Here I beheld a man of mild and simple mien, who appeared to me to be about thirty-five years old. He was looking with compassion upon the distant heaps of whitened skeletons through which I had been led to the abode of the sages. I was astonished to find his feet swelled and bloody, his hands in the same state, his side pierced, and his ribs laid bare by flogging. "Good God!" said I, "is it possible that one of the just and wise should be in this state? I have just seen one who was treated in a very odious manner; but there is no comparison between his punishment and yours. Bad priests and bad judges poisoned him. Was it also by priests and judges that you were so cruelly assassinated?"

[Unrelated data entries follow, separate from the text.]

-- ==== Sys2Proof/Machine/Ops.lean ====
section
/-! DEFINITION. The shared operations: the frame buffer as memory, the named updates of State, the transport's
primitives (spec/20_memory.md R31 to R33), and how an operation ends: with a result, with an error (the block's only
exceptions, spec/60_exceptions.md R157, R158), or never (R187). -/

namespace Sys2Proof.Machine

/-! ### The frame buffer (R16, R30) -/

/-- What an unlisted address of the frame buffer reads as. DESIGN CHOICE (log 4): no operation reads a byte that it has
not written first, and the spec gives no reset contents (R16). -/
def Memory.unlisted : Byte := 0

/-- The byte of the cell at address a. -/
def Memory.lookup : Memory → Nat → Byte
  | [], _ => Memory.unlisted
  | c :: rest, a => if c.1 = a then c.2 else Memory.lookup rest a

/-- Put a cell in its place in a rising list. -/
def Memory.insert : Memory → Nat → Byte → Memory
  | [], a, b => [(a, b)]
  | c :: rest, a, b =>
    if a < c.1 then (a, b) :: c :: rest
    else if a = c.1 then (a, b) :: rest
    else c :: Memory.insert rest a b

/-- Take every cell at an address out. -/
def Memory.erase : Memory → Nat → Memory
  | [], _ => []
  | c :: rest, a => if c.1 = a then Memory.erase rest a else c :: Memory.erase rest a

/-- Read FB[i]. The index type has the six addresses the spec gives and no other (R30). -/
def Memory.read (m : Memory) (i : Fin 6) : Byte := m.lookup i.val

/-- Write FB[i]; writing what an unlisted address reads as takes the cell out, so equal contents are equal lists. -/
def Memory.write (m : Memory) (i : Fin 6) (b : Byte) : Memory :=
  if b = Memory.unlisted then m.erase i.val else m.insert i.val b

/-- The canonical form from address lo on: addresses rising and below 6, no cell with the unlisted byte. -/
def Memory.wfFrom : Nat → Memory → Bool
  | _, [] => true
  | lo, c :: rest =>
    decide (lo ≤ c.1) && decide (c.1 < 6) && decide (c.2 ≠ Memory.unlisted) && Memory.wfFrom (c.1 + 1) rest

/-- The canonical form of the frame buffer. -/
def Memory.wf (m : Memory) : Bool := Memory.wfFrom 0 m

/-- The six addresses, in order. -/
def fbIndices : List (Fin 6) := [0, 1, 2, 3, 4, 5]

/-- Write the given cells one after the other. -/
def Memory.writeAll : Memory → List (Fin 6 × Byte) → Memory
  | m, [] => m
  | m, p :: rest => Memory.writeAll (m.write p.1 p.2) rest

/-- FB[0..n-1] <- bytes, n being their number (R32, R142). -/
def Memory.storeFrame (m : Memory) (bytes : List Byte) : Memory := m.writeAll (fbIndices.zip bytes)

/-- FB[0..n-1] as a sequence. -/
def Memory.frame (m : Memory) (n : Nat) : List Byte := (fbIndices.take n).map m.read

/-! ### Named updates of State -/

/-- Append an event to the history (R44). -/
def State.logEvent (s : State) (e : Event) : State := { s with events := s.events ++ [e] }

/-- ACC <- a (R15). -/
def State.setAcc (s : State) (a : Byte) : State := { s with acc := a }

/-- MODE <- m (R11). -/
def State.setMode (s : State) (m : Mode) : State := { s with mode := m }

/-- REP <- r (R12). -/
def State.setRep (s : State) (r : Rep) : State := { s with rep := some r }

/-- RATE <- r (R13). -/
def State.setRate (s : State) (r : Rate) : State := { s with rate := some r }

/-- FB[0..n-1] <- bytes and FLEN <- n, n being their number (R32, R142). -/
def State.loadFrame (s : State) (bytes : List Byte) : State :=
  { s with fb := s.fb.storeFrame bytes, flen := BitVec.ofNat 3 bytes.length }

/-- The operation that wrote ACC is over: ACC holds any value (R15, D25; log 10). -/
def State.dropAcc (s : State) : State := { s with acc := Config.freeAcc s.fresh, fresh := s.fresh + 1 }

/-- The operation that wrote FB[0..n-1] and FLEN is over: they hold any value (R16, D25; log 10). -/
def State.dropFrame (s : State) (n : Nat) : State :=
  { s with
    fb := s.fb.storeFrame ((fbIndices.take n).map fun i => Config.freeByte s.fresh i.val)
    flen := Config.freeFlen s.fresh
    fresh := s.fresh + 1 }

/-- A free value has been used. -/
def State.bump (s : State) : State := { s with fresh := s.fresh + 1 }

/-- Take the next input from the host's requests (R50). -/
def State.dropInput (s : State) : State := { s with inbox := s.inbox.tail }

/-- The transport's answer to the next call: the next of the answers given, else any answer (R31, R32, U11 to U13). -/
def State.nextAnswer (s : State) : Answer :=
  match s.answers with
  | [] => Config.oracle s.fresh
  | a :: _ => a

/-- That answer has been used. -/
def State.dropAnswer (s : State) : State := { s with answers := s.answers.tail, fresh := s.fresh + 1 }

/-! ### How an operation ends -/

/-- Write the response record; none stands for a field the spec leaves unspecified, which takes a free value. The
sequencer is idle after every response (R17, R18, R57, D25). -/
def State.respond (s : State) (status : Status) (r0 r1 : Option Long) (info : Option Info) : State :=
  { s with
    rsp :=
      { status := status
        r0 := r0.getD (Config.freeR0 s.fresh)
        r1 := r1.getD (Config.freeR1 s.fresh)
        info := info.getD (Config.freeInfo s.fresh) }
    seq := .idle
    fresh := s.fresh + 1 }

/-- End OK with a result (R57, R58). -/
def respondOk (r : Result) (s : State) : State :=
  match r with
  | .nothing => s.respond .ok none none none
  | .value r0 => s.respond .ok (some r0) none none
  | .reading t rh => s.respond .ok (some t) (some rh) none

/-- Taking an error, the one shared operation (R157, R158): STATUS and INFO are written, R0 and R1 are unspecified;
no state is saved, no mode changes, control goes nowhere. There is no return from it (R159). -/
def respondError (e : Err) (s : State) : State := s.respond (errStatus e) none none (errInfo e)

/-- The operation waits for ever on the transport: no response comes, and RSP is not valid (R18, R187). -/
def State.block (s : State) : State := { s with rsp := Config.freeRsp s.fresh, seq := .blocked, fresh := s.fresh + 1 }

/-- How far the steps of an operation have come: on to the next step with a value, stopped by an error, or waiting for
ever (R6 raise and return, R157, R187). -/
inductive Flow (α : Type) where
  | ok (a : α) (s : State)
  | raise (e : Err) (s : State)
  | hang (s : State)

/-- The next steps of an operation run only if the earlier ones did not end it (R157). -/
def Flow.bind {α β : Type} (x : Flow α) (f : α → State → Flow β) : Flow β :=
  match x with
  | .ok a s => f a s
  | .raise e s => .raise e s
  | .hang s => .hang s

/-- Change the state in which an operation ends. One that never ends is left as it is. -/
def Flow.mapState {α : Type} (g : State → State) (x : Flow α) : Flow α :=
  match x with
  | .ok a s => .ok a (g s)
  | .raise e s => .raise e (g s)
  | .hang s => .hang s

/-- The state after an operation (R157, R187). -/
def complete (x : Flow Result) : State :=
  match x with
  | .ok r s => respondOk r s
  | .raise e s => respondError e s
  | .hang s => s.block

/-- An operation's outcome: always a next state, an error being a response (R150, R158). -/
def answer (x : Flow Result) : Host.Outcome State Fault Refusal := .next (complete x)

/-- The answer to a request word that selects no operation: nothing changes but RSP (R54, R155). -/
def answerIllegal (s : State) : State := respondError .illegalRequest s

/-! ### The transport's primitives (R31 to R33) -/

/-- REG_ADDR, the register address of every read (R5, R30). -/
def regAddr : Byte := 0x00

/-- The first n bytes of an answer (R32). -/
def firstBytes (n : Nat) (b : Bytes6) : List Byte := [b.b0, b.b1, b.b2, b.b3, b.b4, b.b5].take n

/-- BusWrite(DEV_ADDR, bytes) (R31): the event W, or F(write) and TransportFailure. -/
def busWrite (bytes : List Byte) (s : State) : Flow Unit :=
  match s.nextAnswer with
  | .returned _ => .ok () (s.dropAnswer.logEvent (.write s.params.devAddr bytes))
  | .failed => .raise (.transportFailure .write) (s.dropAnswer.logEvent (.failed .write))
  | .never => .hang s.dropAnswer

/-- BusReadReg(DEV_ADDR, 0x00, n) (R32): n bytes and the event R, or F(read) and TransportFailure. -/
def busReadReg (n : Nat) (s : State) : Flow (List Byte) :=
  match s.nextAnswer with
  | .returned b =>
    .ok (firstBytes n b) (s.dropAnswer.logEvent (.read s.params.devAddr regAddr n (firstBytes n b)))
  | .failed => .raise (.transportFailure .read) (s.dropAnswer.logEvent (.failed .read))
  | .never => .hang s.dropAnswer

/-- Sleep(us) (R33): an event, no time. -/
def sleep (us : Nat) (s : State) : State := s.logEvent (.sleep us)

/-- The two bytes of a command word, high byte first (R35, R59). -/
def commandBytes (w : Half) : List Byte := [w.extractLsb' 8 8, w.extractLsb' 0 8]

/-- send_cmd(w): the two bytes of the word in one write (R80). -/
def sendCmd (w : Half) (s : State) : Flow Unit := busWrite (commandBytes w) s

end Sys2Proof.Machine
end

With great affability he answered—"Yes."
"And who were those monsters?"
"They were hypocrites."
"Ah! you have said all! by that one word I understand that they would condemn you to the worst of punishments. You then had proved to them, like Socrates, that the moon was not a goddess, and that Mercury was not a god?"

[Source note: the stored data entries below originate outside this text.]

-- ==== Sys2Proof/Tests/Slice0.lean ====
section
/-! SUPPORT. The model's own tests: expected values are the spec's (spec/95_test_vectors.md, the encodings of
spec/30_encoding.md and of the opcode table), and one witness for every statement that has hypotheses. -/

namespace Sys2Proof.Machine.Tests

/-! ### Well-formedness -/

theorem test_wellFormed_refuses_startSs_16 : (Instr.startSs 16).WellFormed = false := by decide
theorem test_wellFormed_refuses_startPer_rep_16 : (Instr.startPer 16 0).WellFormed = false := by decide
theorem test_wellFormed_refuses_startPer_rate_16 : (Instr.startPer 0 16).WellFormed = false := by decide
theorem test_wellFormed_accepts_the_largest_selectors :
    (Instr.startSs 15).WellFormed = true ∧ (Instr.startPer 15 15).WellFormed = true := by decide

/-! ### Decoding: words written bit by bit from the encodings (R51, R52, R64; WIRE16 rows) -/

theorem test_decode_crc8 :
    decodeTableWord 32 0b0001_0000_10110001_01000111_11111111 = some (.crc8 0xB1 0x47 []) := by decide
theorem test_decode_validate : decodeTableWord 32 0b0010_0000_00000000_00000000_00000000 = some (.validate []) := by
  decide
theorem test_decode_startSs : decodeTableWord 32 0b0011_0000_11111111_11111111_1111_1101 = some (.startSs 13) := by
  decide
theorem test_decode_startPer :
    decodeTableWord 32 0b0100_0000_00000000_11111111_0100_0010 = some (.startPer 2 4) := by decide
theorem test_decode_getCycle :
    decodeTableWord 32 0b0101_0000_00000000_00000000_0000_0001 = some (.getCycle true) ∧
    decodeTableWord 32 0b0101_0000_11111111_11111111_1111_1110 = some (.getCycle false) := by decide
theorem test_decode_readouts :
    decodeTableWord 32 0b0110_0000_00000000_00000000_00000000 = some .readMeas ∧
    decodeTableWord 32 0b0111_0000_00000000_00000000_00000000 = some .iterNext ∧
    decodeTableWord 32 0b1000_0000_00000000_00000000_00000000 = some .getId ∧
    decodeTableWord 32 0b1001_0000_00000000_00000000_00000000 = some .getStatus := by decide
theorem test_decode_noOperand :
    decodeTableWord 32 0b1010_0000_00000000_00000000_00000000 = some .softReset ∧
    decodeTableWord 32 0b1100_0000_00000000_00000000_00000000 = some .sendBreak := by decide
theorem test_decode_setHeater :
    decodeTableWord 32 0b1011_0000_00000000_00000000_0000_0001 = some (.setHeater true) ∧
    decodeTableWord 32 0b1011_0000_00000000_00000000_0000_1110 = some (.setHeater false) := by decide
theorem test_decode_payload_kept_and_dropped :
    decode (.request 0x20000000 [1, 2]) = .ok (.validate [1, 2]) ∧
    decode (.request 0x80000000 [1, 2]) = .ok .getId := by decide
theorem test_decode_reserved :
    decode (.request 0x00000000 []) = .error .reservedOp ∧ decode (.request 0xD0000000 []) = .error .reservedOp ∧
    decode (.request 0xE0000000 []) = .error .reservedOp ∧ decode (.request 0xF0000000 []) = .error .reservedOp ∧
    decode (.request 0x31000002 []) = .error .reservedField ∧
    decode (.request 0x18FF3100 []) = .error .reservedField ∧ decode (.command 0xE001) = .error .notACommandWord := by
  decide

theorem test_decode_fixedCommands :
    decodeTableWord 16 0b1110_0000_0000_0000 = some .cmdFetch ∧
    decodeTableWord 16 0b0011_0110_1000_0010 = some .cmdReadId ∧
    decodeTableWord 16 0b1111_0011_0010_1101 = some .cmdReadStatus ∧
    decodeTableWord 16 0b0011_0000_1010_0010 = some .cmdSoftReset ∧
    decodeTableWord 16 0b0011_0000_0110_1101 = some .cmdHeaterOn ∧
    decodeTableWord 16 0b0011_0000_0110_0110 = some .cmdHeaterOff ∧
    decodeTableWord 16 0b0011_0000_1001_0011 = some .cmdBreak := by decide
theorem test_decode_singleShotCommands :
    decodeTableWord 16 0b0010_0100_0001_0110 = some .cmdSsLow ∧
    decodeTableWord 16 0b0010_0100_0000_1011 = some .cmdSsMedium ∧
    decodeTableWord 16 0b0010_0100_0000_0000 = some .cmdSsHigh := by decide
theorem test_decode_periodicCommands :
    decodeTableWord 16 0b0010_0000_0010_1111 = some .cmdPerHz05Low ∧
    decodeTableWord 16 0b0010_0000_0010_0100 = some .cmdPerHz05Medium ∧
    decodeTableWord 16 0b0010_0000_0011_0010 = some .cmdPerHz05High ∧
    decodeTableWord 16 0b0010_0001_0010_1101 = some .cmdPerHz1Low ∧
    decodeTableWord 16 0b0010_0001_0010_0110 = some .cmdPerHz1Medium ∧
    decodeTableWord 16 0b0010_0001_0011_0000 = some .cmdPerHz1High ∧
    decodeTableWord 16 0b0010_0010_0010_1011 = some .cmdPerHz2Low ∧
    decodeTableWord 16 0b0010_0010_0010_0000 = some .cmdPerHz2Medium ∧
    decodeTableWord 16 0b0010_0010_0011_0110 = some .cmdPerHz2High ∧
    decodeTableWord 16 0b0010_0011_0010_1001 = some .cmdPerHz4Low ∧
    decodeTableWord 16 0b0010_0011_0010_0010 = some .cmdPerHz4Medium ∧
    decodeTableWord 16 0b0010_0011_0011_0100 = some .cmdPerHz4High ∧
    decodeTableWord 16 0b0010_0111_0010_1010 = some .cmdPerHz10Low ∧
    decodeTableWord 16 0b0010_0111_0010_0001 = some .cmdPerHz10Medium ∧
    decodeTableWord 16 0b0010_0111_0011_0111 = some .cmdPerHz10High := by decide

/-! ### A small state, and what one step of it gives -/

/-- The settings of the tests: a made-up device address and the default PER_CMD, which the vectors assume. -/
def settings : Params := { devAddr := 0x44, perCmd := perCmdDefault }

/-- Another PER_CMD, so that a test sees which table is used. -/
def otherTable : PerTable :=
  { perCmdDefault with hz4 := { first := 0xA1, second := { low := 0xB1, medium := 0xB2, high := 0xB3 } } }

/-- The state (MODE, REP, RATE, CHECK_EN) of spec/95_test_vectors.md, with a transport script. -/
def inState (mode : Mode) (rep : Option Rep) (rate : Option Rate) (checkEn : Bool) (answers : List Answer) : State :=
  { State.resetWith checkEn settings with mode := mode, rep := rep, rate := rate, answers := answers }

/-- The same with a request pending. -/
def asked (s : State) (w : ReqWord) (din : List Byte) : State := { s with inbox := [.request w din] }

/-- One step leads to a next state that passes the check. -/
def yields (s : State) (check : State → Bool) : Bool :=
  match step s with
  | .next t => check t
  | .fault _ => false
  | .refused _ => false

/-- A write that succeeds; its bytes are not looked at. -/
def done : Answer := .returned default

"No; those planets were quite out of the question. My countrymen did not even know what a planet was; they were all arrant ignoramuses. Their superstitions were quite different from those of the Greeks."
"Then you wished to teach them a new religion?"

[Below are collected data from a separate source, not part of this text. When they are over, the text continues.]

-- ==== Sys2Proof/Laws/State.lean ====
section
/-! SUPPORT. One lemma per field per update of the state: what each named update leaves as it was and what it sets. -/

namespace Sys2Proof.Machine

section
variable {W : Nat} (m : Mach W)

@[simp] theorem Mach.rset_pr (r : Reg) (v : BitVec W) : (m.rset r v).pr = m.pr := by
  unfold Mach.rset; split <;> rfl
@[simp] theorem Mach.rset_aps (r : Reg) (v : BitVec W) : (m.rset r v).aps = m.aps := by
  unfold Mach.rset; split <;> rfl
@[simp] theorem Mach.rset_pc (r : Reg) (v : BitVec W) : (m.rset r v).pc = m.pc := by
  unfold Mach.rset; split <;> rfl
@[simp] theorem Mach.rset_mem (r : Reg) (v : BitVec W) : (m.rset r v).mem = m.mem := by
  unfold Mach.rset; split <;> rfl
@[simp] theorem Mach.rset_outcome (r : Reg) (v : BitVec W) : (m.rset r v).outcome = m.outcome := by
  unfold Mach.rset; split <;> rfl

@[simp] theorem Mach.pset_gpr (j : PredNum) (b : Bool) : (m.pset j b).gpr = m.gpr := by
  unfold Mach.pset; split <;> rfl
@[simp] theorem Mach.pset_aps (j : PredNum) (b : Bool) : (m.pset j b).aps = m.aps := by
  unfold Mach.pset; split <;> rfl
@[simp] theorem Mach.pset_pc (j : PredNum) (b : Bool) : (m.pset j b).pc = m.pc := by
  unfold Mach.pset; split <;> rfl
@[simp] theorem Mach.pset_mem (j : PredNum) (b : Bool) : (m.pset j b).mem = m.mem := by
  unfold Mach.pset; split <;> rfl
@[simp] theorem Mach.pset_outcome (j : PredNum) (b : Bool) : (m.pset j b).outcome = m.outcome := by
  unfold Mach.pset; split <;> rfl

@[simp] theorem Mach.selectSet_gpr (k : SetNum) : (m.selectSet k).gpr = m.gpr := rfl
@[simp] theorem Mach.selectSet_pr (k : SetNum) : (m.selectSet k).pr = m.pr := rfl
@[simp] theorem Mach.selectSet_aps (k : SetNum) : (m.selectSet k).aps = k := rfl
@[simp] theorem Mach.selectSet_pc (k : SetNum) : (m.selectSet k).pc = m.pc := rfl
@[simp] theorem Mach.selectSet_mem (k : SetNum) : (m.selectSet k).mem = m.mem := rfl
@[simp] theorem Mach.selectSet_outcome (k : SetNum) : (m.selectSet k).outcome = m.outcome := rfl

@[simp] theorem Mach.loadSet_gpr (k : SetNum) (i : BitVec 8) : (m.loadSet k i).gpr = m.gpr := rfl
@[simp] theorem Mach.loadSet_pr (k : SetNum) (i : BitVec 8) : (m.loadSet k i).pr = m.pr.set k.val (i ||| 1#8) k.isLt := rfl
@[simp] theorem Mach.loadSet_aps (k : SetNum) (i : BitVec 8) : (m.loadSet k i).aps = m.aps := rfl
@[simp] theorem Mach.loadSet_pc (k : SetNum) (i : BitVec 8) : (m.loadSet k i).pc = m.pc := rfl
@[simp] theorem Mach.loadSet_mem (k : SetNum) (i : BitVec 8) : (m.loadSet k i).mem = m.mem := rfl
@[simp] theorem Mach.loadSet_outcome (k : SetNum) (i : BitVec 8) : (m.loadSet k i).outcome = m.outcome := rfl

@[simp] theorem Mach.jumpTo_gpr (t : BitVec W) : (m.jumpTo t).gpr = m.gpr := rfl
@[simp] theorem Mach.jumpTo_pr (t : BitVec W) : (m.jumpTo t).pr = m.pr := rfl
@[simp] theorem Mach.jumpTo_aps (t : BitVec W) : (m.jumpTo t).aps = m.aps := rfl
@[simp] theorem Mach.jumpTo_pc (t : BitVec W) : (m.jumpTo t).pc = t := rfl
@[simp] theorem Mach.jumpTo_mem (t : BitVec W) : (m.jumpTo t).mem = m.mem := rfl
@[simp] theorem Mach.jumpTo_outcome (t : BitVec W) : (m.jumpTo t).outcome = m.outcome := rfl

@[simp] theorem Mach.advance_gpr : m.advance.gpr = m.gpr := rfl
@[simp] theorem Mach.advance_pr : m.advance.pr = m.pr := rfl
@[simp] theorem Mach.advance_aps : m.advance.aps = m.aps := rfl
@[simp] theorem Mach.advance_pc : m.advance.pc = m.pc + 4 := rfl
@[simp] theorem Mach.advance_mem : m.advance.mem = m.mem := rfl
@[simp] theorem Mach.advance_outcome : m.advance.outcome = m.outcome := rfl

@[simp] theorem Mach.store_gpr (n a v : Nat) : (m.store n a v).gpr = m.gpr := rfl
@[simp] theorem Mach.store_pr (n a v : Nat) : (m.store n a v).pr = m.pr := rfl
@[simp] theorem Mach.store_aps (n a v : Nat) : (m.store n a v).aps = m.aps := rfl
@[simp] theorem Mach.store_pc (n a v : Nat) : (m.store n a v).pc = m.pc := rfl
@[simp] theorem Mach.store_mem (n a v : Nat) : (m.store n a v).mem = m.mem.writeLE a v n := rfl
@[simp] theorem Mach.store_outcome (n a v : Nat) : (m.store n a v).outcome = m.outcome := rfl

@[simp] theorem Mach.placeWord_gpr (w : Nat) : (m.placeWord w).gpr = m.gpr := rfl
@[simp] theorem Mach.placeWord_pr (w : Nat) : (m.placeWord w).pr = m.pr := rfl
@[simp] theorem Mach.placeWord_aps (w : Nat) : (m.placeWord w).aps = m.aps := rfl
@[simp] theorem Mach.placeWord_pc (w : Nat) : (m.placeWord w).pc = m.pc := rfl
@[simp] theorem Mach.placeWord_mem (w : Nat) : (m.placeWord w).mem = m.mem.writeLE m.pc.toNat w 4 := rfl
@[simp] theorem Mach.placeWord_outcome (w : Nat) : (m.placeWord w).outcome = m.outcome := rfl

@[simp] theorem Mach.raise_gpr (o : RunOutcome W) : (m.raise o).gpr = m.gpr := rfl
@[simp] theorem Mach.raise_pr (o : RunOutcome W) : (m.raise o).pr = m.pr := rfl
@[simp] theorem Mach.raise_aps (o : RunOutcome W) : (m.raise o).aps = m.aps := rfl
@[simp] theorem Mach.raise_pc (o : RunOutcome W) : (m.raise o).pc = m.pc := rfl
@[simp] theorem Mach.raise_mem (o : RunOutcome W) : (m.raise o).mem = m.mem := rfl
@[simp] theorem Mach.raise_outcome (o : RunOutcome W) : (m.raise o).outcome = o := rfl

end

@[simp] theorem State.withMach_cfg (s : State) (m : Mach s.W) : (s.withMach m).cfg = s.cfg := rfl
@[simp] theorem State.withMach_mach (s : State) (m : Mach s.W) : (s.withMach m).mach = m := rfl
@[simp] theorem State.withMach_self (s : State) : s.withMach s.mach = s := rfl
@[simp] theorem State.raise_cfg (s : State) (o : RunOutcome s.W) : (s.raise o).cfg = s.cfg := rfl
@[simp] theorem State.raise_mach (s : State) (o : RunOutcome s.W) : (s.raise o).mach = s.mach.raise o := rfl

/-- Two next states of one machine are equal exactly when their states are. -/
@[simp] theorem State.withMach_inj (s : State) (m m' : Mach s.W) : s.withMach m = s.withMach m' ↔ m = m' := by
  simp [State.withMach]

end Sys2Proof.Machine
end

"Not at all; I simply said to them—'Love God with all your hearts, and your neighbor as yourselves; for that is all.' Judge whether this precept is not as old as the universe; judge whether I brought them a new worship. I constantly told them that I was come, not to abolish their law, but to fulfil it; I had observed all their rites; I was circumcised as they all were; I was baptized like the most zealous of them; like them I paid the corban; like them I kept the Passover; and ate, standing, lamb cooked with lettuce. I and my friends went to pray in their temple; my friends, too, frequented the temple after my death. In short, I fulfilled all their laws without one exception."
"What! could not these wretches even reproach you with having departed from their laws?"
"Certainly not."
"Why, then, did they put you in the state in which I now see you?"
"Must I tell you?—They were proud and selfish; they saw that I knew them; they saw that I was making them known to the citizens; they were the strongest; they took away my life; and such as they will always do the same, if they can, to whoever shall have done them too much justice."
"But did you say nothing; did you do nothing, that could serve them as a pretext?"
"The wicked find a pretext in everything."
"Did you not once tell them that you were come to bring, not peace, but the sword?"
"This was an error of some scribe. I told them that I brought, not the sword, but peace. I never wrote anything; what I said might be miscopied without any ill intent."
"You did not then contribute in anything, by your discourses, either badly rendered or badly interpreted, to those frightful masses of bones which I passed on my way to consult you?"
"I looked with horror on those who were guilty of all these murders."
"And those monuments of power and wealth—of pride and avarice—those treasures, those ornaments, those ensigns of greatness, which, when seeking wisdom, I saw accumulated on the way—do they proceed from you?"
"It is impossible; I and mine lived in poverty and lowliness; my greatness was only in virtue."
I was on the point of begging of him to have the goodness just to tell me who he was; but my guide warned me to refrain. He told me that I was not formed for comprehending these sublime mysteries. I conjured him to tell me only in what true religion consisted.
"Have I not told you already?—Love God and your neighbor as yourself."
"What! Can we love God and yet eat meat on a Friday?"